Brief: Among the lines below, tally those holding the string "channel" and give the total only.

Provided material:
-- ==== Sys2Proof/WellFormed.lean ====
section
/-! DEFINITION. What makes a command's operands well formed: every number is in the range the spec gives it. -/

namespace Sys2Proof

/-- A sender (R82): a 128-bit address, a 16-bit port, a 16-bit token. -/
def Sender.wf (x : Sender) : Bool :=
  decide (x.addr < 2 ^ 128) && decide (x.port < 2 ^ 16) && decide (x.token < 2 ^ 16)

/-- A frame whose header fields fit their places (R346). -/
def Frame.wf (f : Frame) : Bool :=
  f.sender.wf && decide (f.version < 256) && decide (f.opcode < 256) && decide (f.seq < 2 ^ 64)
    && decide (f.index < 65536) && decide (f.sub < 256) && decide (f.udpLen < 65536) && decide (f.plen < 65536)

/-- A flit whose header fields fit their places (R423). -/
def Flit.wf (x : Flit) : Bool :=
  decide (x.type < 16) && decide (x.vc < 4) && decide (x.dest < 2 ^ 17) && decide (x.window < 64)
    && decide (x.src < 2 ^ 17) && decide (x.tag < 128) && decide (x.offset < 2 ^ 40) && decide (x.epoch < 2 ^ 24) && decide (1 ≤ x.payload.length)
    && decide (x.payload.length ≤ 240)

/-- A number below a bound. -/
def below (n bound : Nat) : Bool := decide (n < bound)

/-- An access whose data have its length. -/
def Access.wf (a : Access) : Bool :=
  decide (a.addr < 2 ^ 48) && (match a.data with | some d => d.length == a.len | none => true)

/-- A unit that in-field tests cover (R460): 512 clusters, 16 Rank engines, 20 File engines, 4 samplers. -/
def TestUnit.wf : TestUnit → Bool
  | .cluster c => below c 512
  | .rank n => below n 16
  | .file n => below n 20
  | .sampler q => below q 4

/-- A token's route within the limits of R4: at most 8 of at most 256 experts. -/
def Route.wf (x : Route) : Bool :=
  decide (x.layer < 1024) && decide (x.lane < 16384) && decide (x.k ≤ 8) && x.scores.all (fun e => decide (e.1 < 256))

/-- A command whose operands are in range. -/
def Instr.wf : Instr → Bool
  | .strideBoundary => true
  | .strideMark _ _ _ => true
  | .markMissed => true
  | .frameCompare => true
  | .searchingToLocking => true
  | .lockingToLocked => true
  | .lockingTimeout => true
  | .lockedToHoldover => true
  | .holdoverToLocked => true
  | .holdoverExpiry => true
  | .lostToSearching => true
  | .cadSourceWrite f => f.wf
  | .cadStrideLenWrite f => f.wf
  | .cadStrideInitWrite f => f.wf
  | .cadenceTokenReceived port block _ _ => below port 6 && block.length == 32
  | .skewProbeSend => true
  | .skewProbeReceived _ => true
  | .haltRequest source _ cause => below source 131072 && below cause 6
  | .ptpSync _ => true
  | .imgDataWrite f => f.wf
  | .imgOffsetWrite f => f.wf
  | .imgCheck f => f.wf
  | .checkDone slot => below slot 2
  | .imgStart f => f.wf
  | .startNotice rank digest s0 => below rank 512 && digest.length == 48 && below s0 18446744073709551616
  | .goReceived => true
  | .goTimeout => true
  | .imgStop f => f.wf
  | .stopReceived => true
  | .imgDiscard f => f.wf
  | .submit f => f.wf
  | .submitTimeout who => who.wf
  | .admissionDecision => true
  | .creditRefresh => true
  | .laneStep lane routes => below lane 16384 && routes.all Route.wf
  | .stepCommit lane => below lane 16384
  | .chunkStart chunk => below chunk 65536
  | .chunkEnd chunk => below chunk 65536
  | .tokensSend => true
  | .pauseReceived => true
  | .hostLinkDown => true
  | .hostLinkUp => true
  | .raceLaunch => true
  | .edgeTimeout mac column => below mac 262144 && below column 1088
  | .raceReadout => true
  | .raceContribution => true
  | .a8Combine => true
  | .macClr f => f.wf
  | .coefficientCopy => true
  | .windowBegin window => below window 65536
  | .tileSave cluster => below cluster 512
  | .tileRestore cluster _ => below cluster 512
  | .windowResume cluster => below cluster 512
  | .retryWindowBegin window => below window 65536
  | .repeatTest cluster => below cluster 512
  | .sidePathFetchDone cluster => below cluster 512
  | .spareProgramStep mac _ => below mac 262144
  | .imageSpareAssign mac => below mac 262144
  | .rcpFlagClr f => f.wf
  | .rcpWideWrite f => f.wf
  | .nop cluster => below cluster 512
  | .wait cluster => below cluster 512
  | .waitDone cluster => below cluster 512
  | .pend cluster => below cluster 512
  | .jmp cluster => below cluster 512
  | .brnz cluster => below cluster 512
  | .brw cluster => below cluster 512
  | .task cluster => below cluster 512
  | .mapb cluster => below cluster 512
  | .mapbEffect cluster => below cluster 512
  | .setg cluster => below cluster 512
  | .addg cluster => below cluster 512
  | .fence cluster => below cluster 512
  | .fenceRelease cluster => below cluster 512
  | .dma cluster => below cluster 512
  | .dmaComplete cluster _ => below cluster 512
  | .enc cluster => below cluster 512
  | .encComplete cluster _ => below cluster 512
  | .race cluster => below cluster 512
  | .racer cluster => below cluster 512
  | .topen cluster => below cluster 512
  | .drain cluster => below cluster 512
  | .mma cluster => below cluster 512
  | .outl cluster => below cluster 512
  | .vop cluster => below cluster 512
  | .vred cluster => below cluster 512
  | .vrot cluster => below cluster 512
  | .lateOperation cluster _ => below cluster 512
  | .externalSpmAccess cluster acc _ => below cluster 512 && acc.wf
  | .coreMemoryAccess core acc _ => below core 5 && acc.wf
  | .calibrationRace mac pattern raw => below mac 262144 && below pattern 225 && raw.length == 1088
  | .calRunFit mac => below mac 262144
  | .calLate mac => below mac 262144
  | .mdlLoadDataWrite f => f.wf
  | .mdlLoadResume f => f.wf
  | .mdlLoadAbort f => f.wf
  | .macroProgramBegin die => below die 16
  | .macroProgrammed mac badColumns => below mac 262144 && badColumns.all (below · 1088)
  | .epochReady => true
  | .mdlEvict f => f.wf
  | .evictionEffect => true
  | .castleArm f => f.wf
  | .castleDisarm f => f.wf
  | .castleArmReceived epoch stride => below epoch 4294967296 && below stride 18446744073709551616
  | .castleConfirm _ => true
  | .castleConfirmTimeout => true
  | .sadDataWrite f => f.wf
  | .saddleCurrent => true
  | .sadDelete f => f.wf
  | .tailFlush lane => below lane 16384
  | .tailSeal lane layer => below lane 16384 && below layer 1024
  | .kvTreeClear f => f.wf
  | .treeClearEffect => true
  | .pagePoison stack page _ => below stack 20 && below page 33554432
  | .samplerDraw req _ => below req 18446744073709551616
  | .cancel f => f.wf
  | .cancelEffect req => below req 18446744073709551616
  | .smpAutDataWrite f => f.wf
  | .smpAutCommit f => f.wf
  | .smpAutDelete f => f.wf
  | .read f => f.wf
  | .write f => f.wf
  | .dorramFence f => f.wf
  | .fencedFrameRelease who => who.wf
  | .mboxSend f => f.wf
  | .journalRead f => f.wf
  | .comResend f => f.wf
  | .sessionReclaim who => who.wf
  | .arpNeighbour _ target => below target (2 ^ 128)
  | .icmpEcho _ target => below target (2 ^ 128)
  | .frameDrop _ _ => true
  | .journalFlush => true
  | .journalCatchup => true
  | .devResetWarm f => f.wf
  | .devResetCpOnly f => f.wf
  | .devResetQuadrant f => f.wf
  | .powerOnReset => true
  | .pwrGoodFall => true
  | .resetNAssert => true
  | .resetNRelease => true
  | .refclkPresent => true
  | .startupStepEnd _ => true
  | .quadrantResetEnd => true
  | .cpReloadDone _ => true
  | .mboxCoreSend core channel cluster bytes => below core 5 && below channel 64 && below cluster 512 && below (bytes.length - 1) 256
  | .mboxTake core channel => below core 5 && below channel 64
  | .queueWrite queue producer _ _ => below queue 256 && below producer 4294967296
  | .queueRead queue => below queue 256
  | .queueStale queue => below queue 256
  | .queueFlushRequest queue => below queue 256
  | .queueFlush queue => below queue 256
  | .queuePtr queue => below queue 256
  | .fabEnableWrite f => f.wf
  | .portDetect port => below port 6
  | .equaliseDone port => below port 6
  | .equaliseTimeout port => below port 6
  | .alignDone port => below port 6
  | .portLockLoss port _ => below port 6
  | .helloSend port => below port 6
  | .helloReceived port block => below port 6 && block.length == 32
  | .uncorrectableCodeword port _ => below port 6
  | .replay port _ => below port 6
  | .assign port block => below port 6 && block.length == 32
  | .size port block => below port 6 && block.length == 32
  | .done port block => below port 6 && block.length == 32
  | .solitaryAddress => true
  | .flitForward port x => below port 7 && x.wf
  | .flitTimeout _ => true
  | .scheduledFlitDiscard port x => below port 7 && x.wf
  | .flitWrite port x => below port 7 && x.wf
  | .flitRead port x => below port 7 && x.wf
  | .flitReadData port x => below port 7 && x.wf
  | .flitAck port x => below port 7 && x.wf
  | .flitNak port x => below port 7 && x.wf
  | .flitMgmt port x => below port 7 && x.wf
  | .firmwareWindowOpen window _ _ _ _ => below window 64
  | .firmwareWindowClose window => below window 64
  | .stkCorrectedWriteback burst => below burst 281474976710656
  | .programWordReload cluster pc => below cluster 512 && below pc 65536
  | .cacheRestore mac _ => below mac 262144
  | .automatonRewrite automaton quadrant => below automaton 1024 && below quadrant 4
  | .restartPlan req => below req 18446744073709551616
  | .testDue u item => u.wf && below item 32
  | .testItem u item signature => u.wf && below item 32 && below signature 18446744073709551616
  | .testLate u item => u.wf && below item 32
  | .testClosureReceived lanes => lanes.all (below · 16384)
  | .cpWatchdog => true
  | .qmWatchdog quadrant => below quadrant 4
  | .faultReport => true
  | .ballastUpdate _ => true
  | .powerStop cause => below cause 6
  | .fastShutdown cause => below cause 6
  | .rmonResult converter entry code => below converter 2 && below entry 16 && below code 65536
  | .rmonPassEnd converter => below converter 2
  | .rmonRunWrite f => f.wf
  | .rmonRefbufWrite f => f.wf
  | .rmonCalZero f => f.wf
  | .rmonCalPoint f => f.wf
  | .rmonCalMeasured _ _ => true
  | .rmonCalStore f => f.wf
  | .firmwareDemand => true
  | .backstopDemand => true
  | .thmDemand f => f.wf
  | .sensorReading sensor count => below sensor 84 && below count 65536
  | .thermtripRelease => true
  | .secNonceWrite f => f.wf
  | .reportSigned => true
  | .secTenantWrite f => f.wf
  | .clearDone => true
  | .spRead addr _ => below addr 65536
  | .spWrite addr _ => below addr 65536
  | .spData _ => true
  | .spBegin => true
  | .spCommit => true
  | .slotWriteDone => true
  | .spAbort => true
  | .spDiagEnter => true
  | .spDiagLeave => true
  | .tapBypass _ => true
  | .tapIdcode => true
  | .tapSamplePreload _ => true
  | .tapExtest _ => true
  | .ptpMasterLoss => true
  | .pauseEnd => true
  | .vinAbove40v => true
  | .cpException => true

Answer to the problem: 2